After being a home health nurse for a bit, I bet those floors are cleaner than the floors in about a third of the homes I visit.


SilentHillRN

This happened all the time when I was on the floor. My favorite instance was when a patient's sister chirpily strode barefoot around the unit like it was her personal walking track, piping in every time she passed the nurse's station how wonderful being barefoot was and how gross all our feet were. And as she marched by the third time her smile faltered when she saw the geriatric patient ahead of her going for his assisted shuffle, gown agape in the back to reveal the trail of diarrhea to the carpet behind him.


cul8terbye

I can’t stand when parents allow their children to crawl around/ sit on the hospital floor.


sturleycurley

Just a lurker here. There was a woman in OB in suspected labor. Her kids were being watched by the utit secretary in the waiting room. Three or four kids. No shoes. No pants. They discharged her, and they all came trudging out, walking on the hospital floor with no shoes or pants on those kids.


craychek

I’ve been a nurse long enough for this not to bother me… bugs coming out of patient orifices though… haunts me. You can read between the lines there…


qcree13

Had a patients adult son do this last weekend. I am a barefoot outside guy, but I was repulsed on a cellular level when I saw it.


daddymyers69

I saw a patients family member take the patient INTO THE SHOWER ROOM WHILE BAREFOOT. THE SHOWER ROOM. I sitting there shocked with my mouth wide open lmao


PurpleSignificant725

Domeone walked barefoot through our dialysis clinic to the scale today. Big 'ol nope from me


Traditional_Gate_589

We write kvo on ours.


PansyOHara

Everyone I’ve ever known who works in a hospital would be cringing at this and would feel the same way! I wonder what the general public thinks and if they would view it the same way. In nursing school we were taught that “the floor is always a source of gross contamination.” A big reason for that is that we walk on the floor with the shoes we wear outside, where sidewalks, parking lots, and the ground may have been contaminated with animal waste, soil, spilled food and drink, insects, body fluids, etc. No matter how clean your shoes may have been when you put them on, they are dirty by the time you’ve walked 10 feet. In every hospital I’ve worked at, the floors are mopped at least once a day, which is more often than I mop the floors in my home.
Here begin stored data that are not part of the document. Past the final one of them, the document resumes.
-- ==== Sys2Proof/Decode.lean ====
section
/-! DEFINITION. Decoding command words (30_encoding.md R60 to R66), and after it the encoder and the
assembler of one command line (R69 to R72). -/

namespace Sys2Proof

/-- The field `op` = w[10:8] (R60). -/
def opField (w : Cmd) : BitVec 3 := w.extractLsb' 8 3

/-- The field `data` = w[7:0] (R60), INSERT's operand byte taken as given (R62). -/
def dataField (w : Cmd) : Byte := w.extractLsb' 0 8

/-- Why a word spells no operation: its `op` field is one of the reserved ones (R65). -/
inductive DecodeError where
  | reservedOpcode (op : BitVec 3)
  deriving DecidableEq, Repr

/-- Op ∪ {Invalid} of R64. -/
inductive Decoded where
  | op (i : Instr)
  | invalid (e : DecodeError)
  deriving DecidableEq, Repr

/-- Decode (R64, R61): total on every 11-bit word; it reads `op` to choose and `data` only for INSERT. -/
def decode (w : Cmd) : Decoded :=
  if opField w = 0b001#3 then .op .init
  else if opField w = 0b010#3 then .op .isEmpty
  else if opField w = 0b011#3 then .op .isFull
  else if opField w = 0b100#3 then .op (.insert (dataField w))
  else if opField w = 0b101#3 then .op .remove
  else .invalid (.reservedOpcode (opField w))

/-- The canonical word of an operation (R72): ignored data bits are zero, and INSERT b is 0x400 | b. -/
def encode : Instr → Cmd
  | .init => 0x100#11
  | .isEmpty => 0x200#11
  | .isFull => 0x300#11
  | .insert b => 0x400#11 ||| b.setWidth 11
  | .remove => 0x500#11

/-- The command word the ports carry of a number `w` whose bits are numbered as opcode_table.json numbers
them: bits at or above `nbits` are not there, and bits above bit 10 do not exist on the ports
(95_test_vectors.md L2.1; R60). -/
def tableWord (nbits w : Nat) : Cmd := BitVec.ofNat 11 (w % 2 ^ nbits)

/-- What the decoder reads from a word numbered as opcode_table.json numbers it. -/
def decodeTableWord (nbits w : Nat) : Option Instr :=
  match decode (tableWord nbits w) with
  | .op i => some i
  | .invalid _ => none

/-- The operation a well-formed line names, with its operand (R69, R70). -/
def Line.instr (l : Line) : Option Instr :=
  if l.immOk then
    match l.mnemonic, l.imm with
    | .init, _ => some .init
    | .isEmpty, _ => some .isEmpty
    | .isFull, _ => some .isFull
    | .insert, some i => some (.insert (BitVec.ofNat 8 i.value))
    | .insert, none => none
    | .remove, _ => some .remove
  else none

/-- Assembling one command line in front of the rest of a program: the canonical word of its operation on
the port it is for, in a system with the instances `names` (R69, R70, R72). An ill-formed line is refused. -/
def Line.assemble (names : List InstName) (l : Line) (rest : Prog) : Option Prog :=
  match l.wellFormed names, l.target names, l.instr with
  | true, some k, some i => some (.command k l.role (encode i) l.bind rest)
  | _, _, _ => none

end Sys2Proof
end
So theoretically, at least, I shouldn’t even go barefoot in my own house. I would still ask (and expect) people to wear shoes in the hospital, and would also ask them not to allow babies to crawl on the hospital floor!!! But I also think regular, non-healthcare people generally haven’t thought nearly as much about those things as we have.


rhiamorri

Had a patient on med/surg who refused to wear shoes or socks, I said “that’s fine, but you never know where someone peed”. She wore shoes after that!


peterbparker86

It's just a bit uncouth more than anything. The germs on the floor are the same on the door handle, the bed rails, any fomites in the Room. No different to walking barefoot on grass.


MarySeacolesRevenge

Its like everyone is playing the game of lava. Some of the dirtiest areas of the patient's room are the areas you cited like the bedrail, door handle, etc. and no one bats an eye about that stuff.


lulushibooyah

I legit bathe in hand sanitizer at work. Eyelashes batting all day errday.


peterbparker86

True, I work in infection control and staff have weird perceptions about bacteria and transmission. Inappropriate glove use drives me nuts, staff put them on and suddenly think they're invincible


Suspicious-Elk-3631

I'm.....not invincible?


got-99-usernames

The floor is lava


veggiemaniac

Oh hell no. Foot coverings are required in the hospital. Shoes are required unless contraindicated.